Death at the Dance
- Author: John Rhode
- Language: English
- Series: Lancelot Priestley
- Genre: Detective
- Publisher: Geoffrey Bles (UK) Dodd Mead (US)
- Publication date: 1952
- Publication place: United Kingdom
- Media type: Print
- Preceded by: Doctor Goodwood's Locum
- Followed by: Death in Wellington Road

= Death at the Dance =

1952 novel

Death at the Dance is a 1952 mystery detective novel by John Rhode, the pen name of the British writer Cecil Street. It is the fifty fourth in his long-running series of novels featuring Lancelot Priestley, a Golden Age armchair detective. It was published in America the same year by Dodd Mead. It is set in a county in the West of England, a thinly-disguised Cornwall.
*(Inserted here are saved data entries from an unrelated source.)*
theorem finalFlow_keeps {s0 s : State} (h : Keeps s0 s) : ∀ a1 a2 a3, Keeps s0 (finalFlow a1 a2 a3 s) := by
  intro a1 a2 a3
  unfold finalFlow
  repeat' first
    | with_reducible assumption
    | with_reducible apply tryClose_keeps
    | ((with_reducible apply Keeps.mk') <;> first | with_reducible assumption | with_reducible apply updHandle_keeps | with_reducible apply tryClose_keeps | with_reducible apply Keeps.foldl | (with_reducible refine Keeps.snd (by assumption) ?_) | (with_reducible refine Keeps.snd2 (by assumption) ?_) | with_reducible exact Nat.le_refl _ | with_reducible exact fun m => ⟨m.host, m.intake, m.fabric, m.nvm, m.sram, m.stk, m.owned, m.log, m.tiles, m.loc, m.saved⟩)
    | split

theorem deferFlow_keeps {s0 s : State} (h : Keeps s0 s) : ∀ a1 a2 a3 a4, Keeps s0 (deferFlow a1 a2 a3 a4 s) := by
  intro a1 a2 a3 a4
  unfold deferFlow
  repeat' first
    | with_reducible assumption
    | with_reducible apply updRFlow_keeps
    | with_reducible apply finalFlow_keeps
    | with_reducible refine Keeps.ite ?_ ?_
    | split

theorem attemptEnd_keeps {s0 s : State} (h : Keeps s0 s) : ∀ a1, Keeps s0 (attemptEnd a1 s) := by
  intro a1
  unfold attemptEnd
  repeat' first
    | with_reducible assumption
    | with_reducible apply deferFlow_keeps
    | with_reducible apply finalFlow_keeps
    | with_reducible refine Keeps.ite ?_ ?_
    | split

theorem cmdNstat_keeps {s0 s : State} (h : Keeps s0 s) : ∀ a1 a2, Keeps s0 (cmdNstat a1 a2 s) := by
  intro a1 a2
  unfold cmdNstat
  repeat' first
    | with_reducible assumption
    | with_reducible apply orNstat_keeps
    | split

theorem flowEndHere_keeps {s0 s : State} (h : Keeps s0 s) : ∀ a1 a2 a3 a4 a5 a6 a7 a8 a9 a10 a11, Keeps s0 (flowEndHere a1 a2 a3 a4 a5 a6 a7 a8 a9 a10 a11 s) := by
  intro a1 a2 a3 a4 a5 a6 a7 a8 a9 a10 a11
  unfold flowEndHere
  repeat' first
    | with_reducible assumption
    | with_reducible apply attemptEnd_keeps
    | with_reducible apply updRFlow_keeps
    | with_reducible apply cmdNstat_keeps
    | split

theorem execFlowEnd_keeps {s0 s : State} (h : Keeps s0 s) : ∀ a1, OutKeeps s0 (execFlowEnd a1 s) := by
  intro a1
  unfold execFlowEnd
  repeat' first
    | with_reducible assumption
    | with_reducible apply flowAck_keeps
    | with_reducible apply flowEndHere_keeps
    | with_reducible apply receive_keeps
    | intro _

theorem execFlowTimeout_keeps {s0 s : State} (h : Keeps s0 s) : ∀ a1, OutKeeps s0 (execFlowTimeout a1 s) := by
  intro a1
  unfold execFlowTimeout
  repeat' first
    | with_reducible assumption
    | with_reducible apply whenP_keeps
    | with_reducible apply deferFlow_keeps
    | with_reducible apply count_keeps
    | with_reducible apply raiseInt_keeps
    | intro _

theorem putHandle_keeps {s0 s : State} (h : Keeps s0 s) : ∀ a1 a2, Keeps s0 (putHandle a1 a2 s) := by
  intro a1 a2
  unfold putHandle
  repeat' first
    | ((with_reducible apply Keeps.mk') <;> first | with_reducible assumption | with_reducible exact Nat.le_refl _ | with_reducible exact fun m => ⟨m.host, m.intake, m.fabric, m.nvm, m.sram, m.stk, m.owned, m.log, m.tiles, m.loc, m.saved⟩)

theorem replyHere_keeps {s0 s : State} (h : Keeps s0 s) : ∀ a1 a2 a3 a4 a5 a6 a7 a8, Keeps s0 (replyHere a1 a2 a3 a4 a5 a6 a7 a8 s) := by
  intro a1 a2 a3 a4 a5 a6 a7 a8
  unfold replyHere
  repeat' first
    | with_reducible assumption
    | with_reducible apply putHandle_keeps
    | with_reducible apply attemptEnd_keeps
    | with_reducible apply handleNstat_keeps
    | with_reducible apply updRFlow_keeps
    | with_reducible apply engineAsk_keeps
    | with_reducible apply count_keeps
    | with_reducible refine Keeps.ite ?_ ?_
    | split

theorem execLookupReply_keeps {s0 s : State} (h : Keeps s0 s) : ∀ a1, OutKeeps s0 (execLookupReply a1 s) := by
  intro a1
  unfold execLookupReply
  repeat' first
    | with_reducible assumption
    | with_reducible apply replyHere_keeps
    | with_reducible apply flowAck_keeps
    | with_reducible apply receive_keeps
    | intro _

theorem execNojob_keeps {s0 s : State} (h : Keeps s0 s) : ∀ a1, OutKeeps s0 (execNojob a1 s) := by
  intro a1
  unfold execNojob
  repeat' first
    | with_reducible assumption
    | with_reducible apply flowEndHere_keeps
    | with_reducible apply receive_keeps
    | intro _

theorem closeCycle_keeps {s0 s : State} (h : Keeps s0 s) : Keeps s0 (closeCycle s) := by
  unfold closeCycle
  repeat' first
    | with_reducible assumption
    | with_reducible apply tryClose_keeps
    | with_reducible apply Keeps.foldl
    | intro _

theorem progError_keeps {s0 s : State} (h : Keeps s0 s) : ∀ a1 a2 a3 a4, Keeps s0 (progError a1 a2 a3 a4 s) := by
  intro a1 a2 a3 a4
  unfold progError
  repeat' first
    | with_reducible assumption
    | with_reducible apply setReg_keeps
    | with_reducible apply raiseInt_keeps

theorem runChains_keeps {s0 s : State} (h : Keeps s0 s) : ∀ a1 a2 a3 a4 a5, Keeps s0 (runChains a1 a2 a3 a4 a5 s).2.2 := by
  intro t j p cs
  induction cs generalizing s with
  | nil => intro w; exact h
  | cons c r ih =>
    intro w
    unfold runChains
    dsimp only
    split
    · exact ih (count_keeps (count_keeps h _ _ _) _ _ _) _
    · exact progError_keeps (count_keeps h _ _ _) _ _ _ _
    · exact raiseInt_keeps (count_keeps h _ _ _) _ _

theorem runChains_ok {t j : Nat} {p : Part} {cs : List Chain} {w : VSt} {s : State} (h : w.x.Ok) : (runChains t j p cs w s).2.1.x.Ok := by
  induction cs generalizing w s with
  | nil => exact h
  | cons c r ih =>
    have hv := runVectors_ok t w.x p c 0 c.count w h
    unfold runChains
    dsimp only
    split
    · next e1 => rw [e1] at hv; exact ih hv
    · next e1 => rw [e1] at hv; exact hv
    · next e1 => rw [e1] at hv; exact hv

theorem runProgram_keeps {s0 s : State} (h : Keeps s0 s) : ∀ a1 a2 a3, Keeps s0 (runProgram a1 a2 a3 s).2.2 := by
  intro t j b
  unfold runProgram
  split
  · next job x hj hx =>
    extract_lets p own spans ks s1
    split
    · exact progError_keeps h _ _ _ _
    · have h1 : Keeps s0 s1 := chainMark_keeps (undefine_keeps h _ _) _ _ _
      clear_value s1 ks spans own p
      have h2 := runChains_keeps h1 t j p b.chains { x := s1.tile t, j := job, ns := 0, fc := s1.freeCtr }
      have hx := fun (m : s1.MemsOk) => runChains_ok (t := t) (j := j) (p := p) (cs := b.chains)
        (s := s1) (w := { x := s1.tile t, j := job, ns := 0, fc := s1.freeCtr }) (m.tile t)
      generalize runChains t j p b.chains { x := s1.tile t, j := job, ns := 0, fc := s1.freeCtr } s1 = y at h2 hx ⊢
      obtain ⟨ok, w, s2⟩ := y
      refine orReg_keeps (undefine_keeps ?_ _ _) _ _
      refine ⟨h2.pending, h2.now, fun m0 => ?_⟩
      have m := h2.mems m0
      exact ⟨m.host, m.intake, m.fabric, m.nvm, m.sram, m.stk, m.owned, m.log, Tbl.all_put (P := Tile.Ok) m.tiles (hx (h1.mems m0)), m.loc, m.saved⟩
  · exact h

theorem addDeltas_keeps {s0 s : State} (h : Keeps s0 s) : ∀ a1 a2 a3, Keeps s0 (addDeltas a1 a2 a3 s).2 := by
  intro a1 a2 a3
  unfold addDeltas
  repeat' first
    | with_reducible assumption
    | with_reducible apply rangeAdd_keeps
    | with_reducible apply Keeps.foldl2
    | intro _

theorem stageWrite_keeps {s0 s : State} (h : Keeps s0 s) : ∀ a1 a2 a3, Keeps s0 (stageWrite a1 a2 a3 s) := by
  intro a1 a2 a3
  unfold stageWrite
  repeat' first
    | with_reducible assumption
    | with_reducible apply updTile_keeps
    | ((with_reducible apply Tile.Ok.mk') <;> first | with_reducible assumption | with_reducible apply Tile.setOwned_ok | with_reducible apply Tile.evict_ok | with_reducible apply Tile.setSeq_ok | with_reducible apply Tile.write_ok )
    | intro _

theorem readProgram_keeps {s0 s : State} (h : Keeps s0 s) : ∀ a1 a2, Keeps s0 (readProgram a1 a2 s).2 := by
  intro a1 a2
  unfold readProgram
  repeat' first
    | with_reducible assumption
    | with_reducible apply rangeRead_keeps
    | (with_reducible refine Keeps.rdOk (by assumption) ?_)
    | (with_reducible refine Keeps.rdUn (by assumption) ?_)
    | split
    | dsimp only

theorem countRefused_keeps {s0 s : State} (h : Keeps s0 s) : ∀ a1, Keeps s0 (countRefused a1 s) := by
  intro a1
  unfold countRefused
  repeat' first
    | with_reducible assumption
    | with_reducible apply setRegField_keeps
    | with_reducible apply count_keeps
    | with_reducible apply raiseInt_keeps
    | with_reducible refine Keeps.ite ?_ ?_

theorem answerEnd_keeps {s0 s : State} (h : Keeps s0 s) : ∀ a1 a2 a3 a4 a5 a6 a7 a8 a9 a10 a11, Keeps s0 (answerEnd a1 a2 a3 a4 a5 a6 a7 a8 a9 a10 a11 s) := by
  intro a1 a2 a3 a4 a5 a6 a7 a8 a9 a10 a11
  unfold answerEnd
  repeat' first
    | with_reducible assumption
    | with_reducible apply sendRank_keeps
    | with_reducible apply flowEndHere_keeps
    | with_reducible refine Keeps.ite ?_ ?_
    | split

theorem dropOwner_keeps {s0 s : State} (h : Keeps s0 s) : ∀ a1, Keeps s0 (dropOwner a1 s) := by
  intro a1
  unfold dropOwner
  repeat' first
    | ((with_reducible apply Keeps.mk') <;> first | with_reducible assumption | with_reducible exact Nat.le_refl _ | with_reducible exact fun m => ⟨m.host, m.intake, m.fabric, m.nvm, m.sram, m.stk, m.owned, m.log, m.tiles, m.loc, m.saved⟩)

theorem endOwner_keeps {s0 s : State} (h : Keeps s0 s) : ∀ a1 a2 a3 a4 a5, Keeps s0 (endOwner a1 a2 a3 a4 a5 s) := by
  intro a1 a2 a3 a4 a5
  unfold endOwner
  repeat' first
    | with_reducible assumption
    | with_reducible apply dropOwner_keeps
    | with_reducible apply answerEnd_keeps
    | split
Maurice Richardson wrote in The Observer "Not even the corniest of plots can make Rhode unreadable". More recently it has been described as offering a "clever plot with, unusual for Street, a hard-to-spot murderer and motive, as well as an appealing rural setting: a mysterious Hardyesque landscape of abandoned nineteenth century tin mines.

==Synopsis==
In the small country town of Hadeston the annual festival known as "The Dance" is taking place when an elderly lady among the spectators falls ill and dies. Tests quickly show it was not a natural death, and yet it seems inconceivable that anyone should want to murder a woman not known for having an enemy in the world.

==Bibliography==
- Evans, Curtis. Masters of the "Humdrum" Mystery: Cecil John Charles Street, Freeman Wills Crofts, Alfred Walter Stewart and the British Detective Novel, 1920–1961. McFarland, 2014.
- Herbert, Rosemary. Whodunit?: A Who's Who in Crime & Mystery Writing. Oxford University Press, 2003.
- Magill, Frank Northen . Critical Survey of Mystery and Detective Fiction: Authors, Volume 4. Salem Press, 1988.
- Reilly, John M. Twentieth Century Crime & Mystery Writers. Springer, 2015.